/-- The ladder after a NO_LOCK failure (R70, R71). -/
def State.ladder (s : State) (p : Nat) : State :=
  let cfg := s.reg (0x00200000 + 0x40 * p)
  let floor := bits cfg 5 3
  let t := s.port p
  if !bit cfg 4 || decide (t.noLockRun < max 1 (bits cfg 8 4)) then s else
  match s.ladderPick p floor 4 t.typ with
  | some c =>
    let s := s.updPort p fun t => { t with typ := c, attempt := none, failedAt := none, noLockRun := 0, blocked := false }
    let s := (s.moveLanes p .txOn).updLanes p fun l => { l with rate := typeRateCode c, typ := c, attempts := 0 }
    s.raise (s.portPart p) evLaneLadderStep p (t.typ + c * 256)
  | none =>
    let nxt := typeLadder t.typ
    if nxt = 0 ∨ typeRateCode nxt < floor ∨ t.blocked then s
    else (s.updPort p fun t => { t with blocked := true }).raise (s.portPart p) evLaneLadderBlocked p t.typ

/-- R67: the attempt has not succeeded LOCK_TIMEOUT after it began. -/
def execLockTimeout (dt : Nat) (port : Fin 74) (s : State) : Host.Outcome State Fault Refusal :=
  let s := s.pass dt
  let p := port.val
  match (s.port p).attempt with
  | none => ans s
  | some t0 =>
    if s.cyc < t0 + s.lockTimeoutCyc then ans s else
    let noLock := (s.port p).adapted
    let s := s.updPort p fun t =>
      { t with attempt := none, failedAt := some s.cyc, noLockRun := if noLock then t.noLockRun + 1 else 0 }
    let s := s.updLanes p fun l =>
      { l with noLock := l.noLock || noLock, noPartner := l.noPartner || !noLock, attempts := min 15 (l.attempts + 1) }
    if 48 ≤ p then ans s
    else if noLock then
      ans ((s.raise (s.portPart p) evLaneNoLock p ((s.lane p).rate + s.notLocked p * 256)).ladder p)
    else ans (s.raise (s.portPart p) evLaneNoPartner p (s.lane p).rate)

/-- R68: RETRY_INTERVAL after the failure each lane returns to RX_SIGNAL and a new attempt begins. -/
def execRetryInterval (dt : Nat) (port : Fin 74) (s : State) : Host.Outcome State Fault Refusal :=
  let s := s.pass dt
  let p := port.val
  match (s.port p).failedAt with
  | none => ans s
  | some t0 =>
    if decide (s.cyc < t0 + s.retryCyc) || s.pcsUp p then ans s else
    let s := (s.lanesOf p).foldl (fun s n =>
      if (s.lane n).st == .rxAdapt || (s.lane n).st == .rxLock || (s.lane n).st == .rxSignal then s.moveLane n .rxSignal else s) s
    ans (s.beginAttempt p)

/-! ### PRBS (R75 to R77) -/

/-- A register of a lane group that the writing function may change (R48). -/
def State.ownsGroup (s : State) (fn g : Nat) : Bool := !s.partOn || s.groupPart g == fn

/-- R76: a write of LANE_PRBS: a pattern takes the lane out of service, both patterns off begin a normal attempt. -/
def execPrbsPatternSet (dt : Nat) (fn : Fin 2) (lane : Fin 48) (value : Word32) (s : State) :
    Host.Outcome State Fault Refusal :=
  ans ((s.pass dt).mw0 fn (0x40008 + 0x40 * lane.val) fun s =>
    let n := lane.val
    if !s.ownsGroup fn (n / 8) || s.chip.d2dDown then s else
    let rx := s.prbsCode n 4
    let s := s.storeReg (0x00200008 + 0x40 * n) value
    let st := (s.lane n).st
    if st == .off then s
    else if s.prbsOn n then
      let s := if st == .prbs then s else s.laneFalls n .prbs 4
      s.updLane n fun l => { l with prbsLock := l.prbsLock && st == .prbs && rx == s.prbsCode n 4 }
    else if st == .prbs then
      let s := (s.moveLane n .rxSignal).updLane n fun l => { l with prbsLock := false }
      match s.portOfLane n with
      | none => s
      | some p => s.beginAttempt p
    else s)

/-- R77: the checker of a lane with a receive pattern locks. -/
def execPrbsCheckerLock (dt : Nat) (lane : Fin 48) (s : State) : Host.Outcome State Fault Refusal :=
  let s := s.pass dt
  let l := s.lane lane
  if l.st == .prbs && prbsActs (s.regF (0x00200008 + 0x40 * lane.val) 4 4) l.rate != 0 then
    ans (s.updLane lane fun l => { l with prbsLock := true })
  else ans s

/-- R77: the checker has met `errors` errored bits or symbols within 128: PRBS_ERR counts them while it is locked; more than 32 lose
the lock, with PRBS_LOCK_LOST. -/
def execPrbsLockLost (dt : Nat) (lane : Fin 48) (errors : Nat) (s : State) : Host.Outcome State Fault Refusal :=
  let s := s.pass dt
  if !(s.lane lane).prbsLock then ans s
  else
    let s := s.bumpNz ⟨2, 0, 0⟩ lane errors
    if errors ≤ 32 then ans s
    else ans ((s.updLane lane fun l => { l with prbsLock := false }).raise (s.portPart lane) evPrbsLockLost lane)

end Sys2Proof.Machine
end

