-- ==== Sys2Proof/Machine/Byway.lean ====
section
/-! DEFINITION. The Byway (07_actions_byway_caravan.md): punt reasons and rings, policing and the punt store (R187 to R189),
whole-frame reservation and the punt record (R190, R191), and inject frames (R192, R391). -/

namespace Sys2Proof.Machine

/-! ### Punts (R187 to R189) -/

def reasonBad : Nat := 0x01
def reasonActionPunt : Nat := 0x08
def reasonActionCopy : Nat := 0x09
def reasonNhPunt : Nat := 0x0A
def reasonNoRoute : Nat := 0x0B
def reasonTtl : Nat := 0x0C
def reasonMirror : Nat := 0x0D

/-- Counter of the Byway punt set: items packets, bytes, PUNT_POLICED, PUNT_STORE_FULL, PUNT_NOT_CLAIMED (R201). -/
def puntCtr (item : Nat) : CtrName := ⟨0x09, 0, item⟩

/-- ACT_PUNT_MAP of a reason: each partition has its own copy (R200). -/
def State.puntMap (s : State) (part r : Nat) : Nat := s.reg (0x00C02000 + 4 * r + part * 2 ^ 32)

/-- Function and local punt ring of a punt under the map entry `m` (R188). -/
def State.puntRing (s : State) (part m code : Nat) : Nat × Nat :=
  let r := bits m 0 5 + (code &&& bits m 5 5)
  if s.partOn then (part, r % 16) else (0, r % 32)

/-- Bytes of the punt store in use by a partition, and its share (R189). -/
def State.puntBytes (s : State) (part : Nat) : Nat :=
  ((s.byway.store.filter fun e => e.2.2.pkt.part == part).map fun e => e.2.2.pkt.data.length).foldl (· + ·) 0
def State.puntShare (s : State) : Nat := if s.partOn then 16777216 else 33554432

/-- A frame reaches the Byway with the entry `m` of ACT_PUNT_MAP that acts for it (R200): it is counted, policed at the store's entry
when its reason asks for it, and held whole. -/
def State.punt (s : State) (m : Nat) (p : Punt) : State :=
  let k := p.pkt
  let ix := k.part * 256 + p.reason
  let s := s.bumpPair (puntCtr 0) ix k.data.length
  if s.puntShare < s.puntBytes k.part + k.data.length then (s.bump (puntCtr 3) ix).dropRef k
  else
    let pol := if s.partOn then setBits (bits m 11 21) 20 1 k.part else bits m 11 21
    let r := if bit m 10 then s.police pol k.pp else (s, k.pp, false)
    if bit m 10 && r.2.1.colour == 2 && (s.policer pol).mode != 0 then
      ((r.1.bump (puntCtr 2) ix).capturePkt 3 k).dropRef k
    else
      let q := r.1.puntRing k.part m p.code
      { r.1 with byway := { r.1.byway with
          store := r.1.byway.store ++ [(q.1, q.2, { p with pkt := { k with pp := r.2.1 } })] } }

/-! ### Reservation and record (R190, R191, R390) -/

/-- Device number of a punt or inject ring (R417). -/
def State.devRing (s : State) (fn ring : Nat) : Nat := ring + (if s.partOn then 16 * fn else 0)

def bufSize (g : Ring) : Nat := 256 * 2 ^ min 6 g.bufCode

/-- The punt record and the frame (R191). -/
def puntImage (p : Punt) (drops n : Nat) : List Byte :=
  leBytes 64 (({ p.pkt.pp with kind := kindPunt } : Passport).encode + p.reason % 256 * 2 ^ 256 + p.code % 256 * 2 ^ 264
    + p.err % 32 * 2 ^ 272 + p.node % 1024 * 2 ^ 280 + p.visit % 32 * 2 ^ 290 + p.off % 256 * 2 ^ 296
    + p.pkt.data.length % 65536 * 2 ^ 304 + drops * 2 ^ 320 + n % 256 * 2 ^ 336) ++ p.pkt.data

/-- Descriptors written back for buffers at `addrs`, with the bytes that each buffer received (R390). -/
def writeBacks (size : Nat) (first : Bool) : List (BitVec 64) → List Byte → List (Nat × List Byte)
  | [], _ => []
  | a :: t, bs =>
    let now := bs.take size
    (a.toNat + now.length % 2 ^ 15 * 2 ^ 64 + b2n first * 2 ^ 79 + b2n t.isEmpty * 2 ^ 80 + 2 ^ 127, now)
      :: writeBacks size false t (bs.drop size)

/-- BYWAY_RING_SHORT, at most once per millisecond for a ring, with the count since the last (R190). -/
def State.shortEvent (s : State) (fn ring : Nat) : State :=
  let r := 144 + ring
  let g := s.ring fn r
  if g.shortSince != 0 && g.shortLast.all fun t => decide (t + cycMs ≤ s.cyc) then
    (s.updRing fn r fun g => { g with shortSince := 0, shortLast := some s.cyc }).raise (s.partOf fn) evBywayRingShort ring
      g.shortSince
  else s

/-- A frame is dropped whole for RING_SHORT (R190). -/
def State.ringShort (s : State) (fn ring : Nat) (p : Punt) : State :=
  let s := s.updRing fn (144 + ring) fun g =>
    { g with dropsBefore := min 0xFFFF (g.dropsBefore + 1), shortSince := g.shortSince + 1 }
  (((s.bump ⟨0x0A, 0, 2⟩ (s.devRing fn ring)).capturePkt 11 p.pkt).dropRef p.pkt).shortEvent fn ring

/-- A frame is delivered into `n` posted buffers (R190, R191, R390). -/
def State.deliverPunt (s : State) (fn ring n : Nat) (p : Punt) : State :=
  let r := 144 + ring
  let s := s.updRing fn r fun g =>
    { g with
      posted := g.posted.drop n
      puntOut := let l := g.puntOut ++ writeBacks (bufSize g) true (g.posted.take n) (puntImage p g.dropsBefore n)
                 l.drop (l.length - 2 ^ g.log2)
      devIndex := (g.devIndex + n) % 2 ^ 32
      dropsBefore := 0 }
  (((s.bumpPair ⟨0x0A, 0, 0⟩ (s.devRing fn ring) p.pkt.data.length).signalRing fn r).dropRef p.pkt).shortEvent fn ring

/-- Take the first frame of a ring out of the store. -/
def takePunt (fn ring : Nat) : List (Nat × Nat × Punt) → Option (Punt × List (Nat × Nat × Punt))
  | [] => none
  | e :: t =>
    if e.1 = fn ∧ e.2.1 = ring then some (e.2.2, t)
    else (takePunt fn ring t).map fun r => (r.1, e :: r.2)

/-- A punt when the unit does not hold the partition's claim (R82, R188, R341). -/
def State.puntNotClaimed (s : State) (p : Punt) : State :=
  (if p.reason = reasonBad then s.bump (macCtr 18) p.pkt.pp.inPort
   else s.bump (puntCtr 4) (p.pkt.part * 256 + p.reason)).dropRef p.pkt

/-- R190: the frame at the head of its ring's order makes its reservation. -/
def execPuntReservation (dt : Nat) (fn : Fin 2) (ring : Fin 32) (s : State) : Host.Outcome State Fault Refusal :=
  let s := s.pass dt
  match takePunt fn ring s.byway.store with
  | none => ans s
  | some (p, rest) =>
    let s := { s with byway := { s.byway with store := rest } }
    if !s.holds p.pkt.part then ans (s.puntNotClaimed p) else
    let g := s.ring fn (144 + ring.val)
    let n := ceilDiv (64 + p.pkt.data.length) (bufSize g)
    if g.st == .running && !g.fetchStop && s.canWrite fn && decide (n ≤ g.posted.length) then
      ans (s.deliverPunt fn ring n p)
    else ans (s.ringShort fn ring p)

/-! ### Inject (R192, R391) -/

/-- Fields of an inject entry. -/
def injAddr (e : Nat) : Nat := bits e 0 64
def injLen (e : Nat) : Nat := bits e 64 16
def injCookie (e : Nat) : Nat := bits e 96 32

/-- The entry as the device writes it back: STATUS, and DONE 1. -/
def injDone (e : BitVec 256) (st : Nat) : BitVec 256 := BitVec.ofNat 256 (setBits (setBits e.toNat 192 8 st) 255 1 1)

/-- First IPv4 or IPv6 header after an Ethernet header and up to two tags, past any MPLS labels: offset and version. -/
def findIp (f : List Byte) : Option (Nat × Nat) :=
  let tag (o : Nat) : Bool := be16 f o == 0x8100 || be16 f o == 0x88A8
  let t := if tag 12 then (if tag 16 then 20 else 16) else 12
  let ver (o : Nat) : Option (Nat × Nat) :=
    if byteAt f o / 16 = 4 then some (o, 4) else if byteAt f o / 16 = 6 then some (o, 6) else none
  let rec labels : Nat → Nat → Option (Nat × Nat)
    | 0, _ => none
    | n + 1, o => if byteAt f (o + 2) % 2 = 1 then ver (o + 4) else labels n (o + 4)
  if f.length < t + 6 then none
  else if be16 f t = 0x0800 then some (t + 2, 4)
  else if be16 f t = 0x86DD then some (t + 2, 6)
  else if be16 f t = 0x8847 then labels 16 (t + 2)
  else none

/-- The mode was ON when the packet entered the parser (R40). -/
def Pkt.under (k : Pkt) (m : Mode) : Bool := bit k.modes (Mode.ix m)

/-- The packet's port is marked for the twin link, and the packet entered with TWIN ON and the fabric off (R52, R356). -/
def State.twinMarked (s : State) (k : Pkt) : Bool :=
  k.under .twin && !k.under .fabric && decide (k.pp.kind ≤ 1) && decide (k.pp.inPort < 48) && bit s.twin.fwdMask k.pp.inPort

/-- Caravan's first stage has work for the packet: copies of a multicast packet, mirror, host or twin copies (R196, R356). -/
def State.needsFirst (s : State) (k : Pkt) : Bool :=
  k.pp.kind == kindMulticast || k.sb.mirrorEn || k.sb.copy || s.twinMarked k

/-- A packet enters the switch core at a slice's or the inject input; one that the first stage must replicate waits there for it. -/
def State.enterCore (s : State) (input : Nat) (k : Pkt) : State :=
  if s.needsFirst k then
    let s := s.updInput input (· ++ [{ k with first := true }])
    { s with caravan := { s.caravan with first := s.caravan.first ++ [input] } }
  else s.updInput input (· ++ [{ k with sb := {} }])

/-- The ring's own partition owns the queue or group, and the edit pointer, of an inject frame (R48, R192). -/
def State.injectOwn (s : State) (part : Nat) (pp : Passport) : Bool :=
  let q := if pp.kind = kindMulticast then pp.dest else pp.queue
  !s.partOn || (s.halfPart 0x80000 q == part && s.halfPart 0x800000 pp.edit == part)

/-- Status of an inject entry with the bytes at its ADDR (R192, R341, R376, R391). -/
def State.injectStatus (s : State) (part e : Nat) (data : Option (List Byte)) : Nat :=
  if injAddr e % 8 ≠ 0 ∨ bits e 80 16 ≠ 0 ∨ bits e 128 128 ≠ 0 ∨ injLen e < 32 then stBadArg else
  match data with
  | none => stMemErr
  | some bs =>
    let pp := Passport.decode (leNat (bs.take 32))
    if bs.length ≠ injLen e then stMemErr
    else if pp.version ≠ 1 ∨ ¬ (pp.kind = kindInject ∨ pp.kind = kindMulticast) then stBadArg
    else if pp.length + 28 ≠ injLen e ∨ pp.length < 64 ∨ 16383 < pp.length ∨ 999999999 < pp.tns then stBadArg
    else if !s.injectOwn part pp then stProtected
    else if !s.holds part then stNotClaimed else stOk

/-- The refused frame is counted where a counter is named: BAD_PASSPORT, INJECT_NOT_CLAIMED (R29, R341). -/
def State.injectCount (s : State) (fn ring st : Nat) (data : Option (List Byte)) : State :=
  let pp := Passport.decode (leNat ((data.getD []).take 32))
  if st = stNotClaimed then s.bump ⟨0x15, 3, 0⟩ (s.devRing fn ring)
  else if st = stBadArg ∧ data.isSome ∧ (pp.version ≠ 1 ∨ ¬ (pp.kind = kindInject ∨ pp.kind = kindMulticast)) then
    s.bump ⟨0x0E, 3, 1⟩ 0
  else s

/-- A checked frame enters the switch core (R30, R147, R192, R343). -/
def State.injectFrame (s : State) (fn ring part : Nat) (bs : List Byte) : State :=
  let pp := Passport.decode (leNat (bs.take 32))
  let body := bs.drop 32
  let ep := (s.epochs part).cur
  let data := body ++ leBytes 4 (fcs32 body)
  let k : Pkt :=
    { pp := { pp with epoch := s.epochNum part ep, inPort := 0xFE, pairId := 0, seq := 0
                      claim := if s.isOn .twin then (s.claim part).num else 0 }
      data := data, ep := ep, part := part, modes := s.modesOn, arrived := s.now, ip := findIp data }
  ((s.takeRef part ep).bumpPair ⟨0x0B, 0, 0⟩ (s.devRing fn ring) data.length).enterCore 29 k

/-- R192, R391: the next entry of an inject ring is read, checked, sent or refused, and written back. -/
def execInjectFrameRead (dt : Nat) (fn : Fin 2) (ring : Fin 32) (data : Option (List Byte)) (s : State) :
    Host.Outcome State Fault Refusal :=
  let s := s.pass dt
  let r := 176 + ring.val
  let g := s.ring fn r
  match g.injects with
  | [] => ans s
  | e :: rest =>
    if g.st != .running || g.fetchStop || !s.canWrite fn || s.chip.d2dDown then ans s else
    let part := s.partOf fn
    let st := s.injectStatus part e.toNat data
    let s := s.updRing fn r fun g =>
      { g with injects := rest, devIndex := (g.devIndex + 1) % 2 ^ 32
               injectOut := let l := g.injectOut ++ [injDone e st]
                            l.drop (l.length - 2 ^ g.log2) }
    let s := s.injectCount fn ring st data
    ans (if st = stOk then s.injectFrame fn ring part (data.getD []) else s)

end Sys2Proof.Machine
end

● What you should do
Which lines run from the one containing "e :: rest =>" to the final line of the entries? Return those lines exactly, and only those.

● Answer section
  | e :: rest =>
    if g.st != .running || g.fetchStop || !s.canWrite fn || s.chip.d2dDown then ans s else
    let part := s.partOf fn
    let st := s.injectStatus part e.toNat data
    let s := s.updRing fn r fun g =>
      { g with injects := rest, devIndex := (g.devIndex + 1) % 2 ^ 32
               injectOut := let l := g.injectOut ++ [injDone e st]
                            l.drop (l.length - 2 ^ g.log2) }
    let s := s.injectCount fn ring st data
    ans (if st = stOk then s.injectFrame fn ring part (data.getD []) else s)

end Sys2Proof.Machine
end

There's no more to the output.